Could you print every line from the first one of the records below through the line containing "boxIndex r (i / (b + 1))", with both included and nothing else?
Top of Source data
-- ==== Sys2Proof/Machine/Streamer.lean ====
section
/-!
DEFINITION. The streamer (R240-R245, R318, R319, R383, R433, R434, R458): the issue of copies, their elements, their completion and
retirement.
-/
namespace Sys2Proof.Machine

open Sys2Proof

/-- The captured operands of a copy, under names. -/
structure Copy where
  kind : CopyKind
  nofill : Bool
  da : Desc
  db : Desc
  ta : BitVec 64
  off : Nat
  org : List Int
  ev : Nat
  bar : Option Nat
  ring : Option Nat
  mcm : BitVec 32

def EngKind.copy? : EngKind → Option Copy
  | .copy k nofill da db ta _ off org ev bar ring mcm _ => some ⟨k, nofill, da, db, ta, off, org, ev, bar, ring, mcm⟩
  | _ => none

/-- Width of an element. -/
def Copy.w (p : Copy) : Nat := (Fmt.of p.ta).w

/-- Elements of the tile box. -/
def Copy.count (p : Copy) : Nat := (p.da.box.map (· + 1)).foldl (· * ·) 1

/-- The box element of a linear index, dimension 0 innermost. -/
def boxIndex : List Nat → Nat → List Nat
  | [], _ => []
  | b :: r, i => i % (b + 1) :: boxIndex r (i / (b + 1))

def Copy.box (p : Copy) (i : Nat) : List Nat := boxIndex p.da.box i

/-- The tensor element that a box element pairs with (R240), none where it is clipped (R241). -/
def Copy.tensor (p : Copy) (i : Nat) : Option (List Nat) :=
  let cs : List Int := (p.box i).zip p.org |>.map fun x => x.2 + (x.1 : Int)
  let out := (List.range p.da.rank).any fun d => decide (nth 0 cs d < 0) || decide ((p.da.sz d : Int) ≤ nth 0 cs d)
  if out then none else some (cs.map Int.toNat)

/-- The scratchpad byte and bit of a box element (R240). -/
def Copy.spad (p : Copy) (i : Nat) : Nat × Nat :=
  let q := p.db.elemPos p.w (p.box i)
  (q.1 + p.off, q.2)

/-- The scratchpad bytes of the whole tile box (R185, R240). -/
def Copy.range (p : Copy) : Nat × Nat :=
  let lo := p.db.base + p.off
  (lo, lo + ((p.da.box.zip p.db.stride).map fun x => x.1 * x.2).sum + ((p.da.bx 0 + 1) * p.w + 7) / 8)

/-- The bytes that an arrival carries (R242). -/
def Copy.bytes (p : Copy) : Nat := (p.count * p.w + 7) / 8

/-- The kind of access by which a copy reaches the tensor (R244). -/
def Copy.access (p : Copy) : Access :=
  match p.kind with
  | .st => .write
  | .red _ => .atomic
  | _ => .read

-- issue

/-- Check 9 of a copy (R84, R204, R240, R243). -/
def copyCheck (f : FE) (red pf : Bool) : Ctx → State → List (Nat × Trap) :=
  engineCheck (if pf then [f.tda.toNat] else [f.tda.toNat, f.tdb.toNat])
    (fun t =>
      let da := t.desc f.tda.toNat
      let db := t.desc f.tdb.toNat
      let w := (Fmt.of (t.tar da.etar)).w
      (da.etar, fun e => !red || (e.cls == 0 && (e.w == 16 || e.w == 32)) || (e.cls == 1 && e.w == 32)) :: scaleReq t da ++
      (if pf then [] else (db.etar, fun e => e.w == w) :: scaleReq t db))
    (fun t =>
      let da := t.desc f.tda.toNat
      (f.tda.toNat, fun d => !d.spc) ::
      (if pf then [] else [(f.tdb.toNat, fun d => d.spc && (List.range 5).all fun i => decide (da.bx i + 1 ≤ d.sz i))]))

/-- What a copy captures (R227, R240). -/
def copyOf (f : FE) (k : CopyKind) (nofill : Bool) (sub : Nat) (x : Ctx) (s : State) (t : Team) : EngKind :=
  let da := t.desc f.tda.toNat
  let db := t.desc f.tdb.toNat
  let role := match x.act.head?.bind t.fibre? with | some g => g.role | none => .copy
  let a := match f.a with | .k i => i.toNat | _ => 0
  let org := (List.range 5).map fun d => (t.ureg role (a + d)).toInt
  let dv := x.rdU s (k == .mc) f.d
  let ev := f.ev.toNat % 4
  let ring := if ev = 2 then some ((x.rdU s false f.b).toNat % 2 ^ 32) else none
  let bar := match f.b with | .b n => if ev = 1 then some n.toNat else none | _ => none
  .copy k nofill da db (t.tar da.etar) (t.tar db.etar) (dv.extractLsb' 0 32).toNat org ev bar ring
    (if k == .mc then dv.extractLsb' 32 32 else 0) sub

/-- The target team of a core (R318): of the launch, in the lowest team slot. -/
def State.targetTeam (s : State) (launch c : Nat) : Option Team :=
  match sortBy (·.slot) ((s.core c).teams.filter (·.launch == launch)) with
  | [] => none
  | t :: _ => some t

/-- The cores that a multicast mask names (R243): those of a block of 4 × 4, by their position in it (R307). -/
def mcCores (c : Nat) (mcm : BitVec 32) : List Nat :=
  let b := bits mcm.toNat 16 4
  (setBits (mcm.toNat % 2 ^ 16) 16).map fun i => 256 * clusOf c + 16 * (4 * (b / 4) + i / 4) + 4 * (b % 4) + i % 4

/-- The targets of a copy, as 16 * core + team slot; none where a masked core holds no team of the launch (R318). -/
def State.copyTargets (s : State) (c : Nat) (t : Team) (p : Copy) : Option (List Nat) :=
  if p.kind == .mc then
    let ts := (mcCores c p.mcm).map fun k => (s.targetTeam t.launch k).map fun u => 16 * k + u.slot
    if p.mcm.extractLsb' 20 12 != 0 || ts.isEmpty || ts.any (·.isNone) then none else some (ts.filterMap id)
  else some [16 * c + t.slot]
Bottom of Source data
● Solution for this exercise
-- ==== Sys2Proof/Machine/Streamer.lean ====
section
/-!
DEFINITION. The streamer (R240-R245, R318, R319, R383, R433, R434, R458): the issue of copies, their elements, their completion and
retirement.
-/
namespace Sys2Proof.Machine

open Sys2Proof

/-- The captured operands of a copy, under names. -/
structure Copy where
  kind : CopyKind
  nofill : Bool
  da : Desc
  db : Desc
  ta : BitVec 64
  off : Nat
  org : List Int
  ev : Nat
  bar : Option Nat
  ring : Option Nat
  mcm : BitVec 32

def EngKind.copy? : EngKind → Option Copy
  | .copy k nofill da db ta _ off org ev bar ring mcm _ => some ⟨k, nofill, da, db, ta, off, org, ev, bar, ring, mcm⟩
  | _ => none

/-- Width of an element. -/
def Copy.w (p : Copy) : Nat := (Fmt.of p.ta).w

/-- Elements of the tile box. -/
def Copy.count (p : Copy) : Nat := (p.da.box.map (· + 1)).foldl (· * ·) 1

/-- The box element of a linear index, dimension 0 innermost. -/
def boxIndex : List Nat → Nat → List Nat
  | [], _ => []
  | b :: r, i => i % (b + 1) :: boxIndex r (i / (b + 1))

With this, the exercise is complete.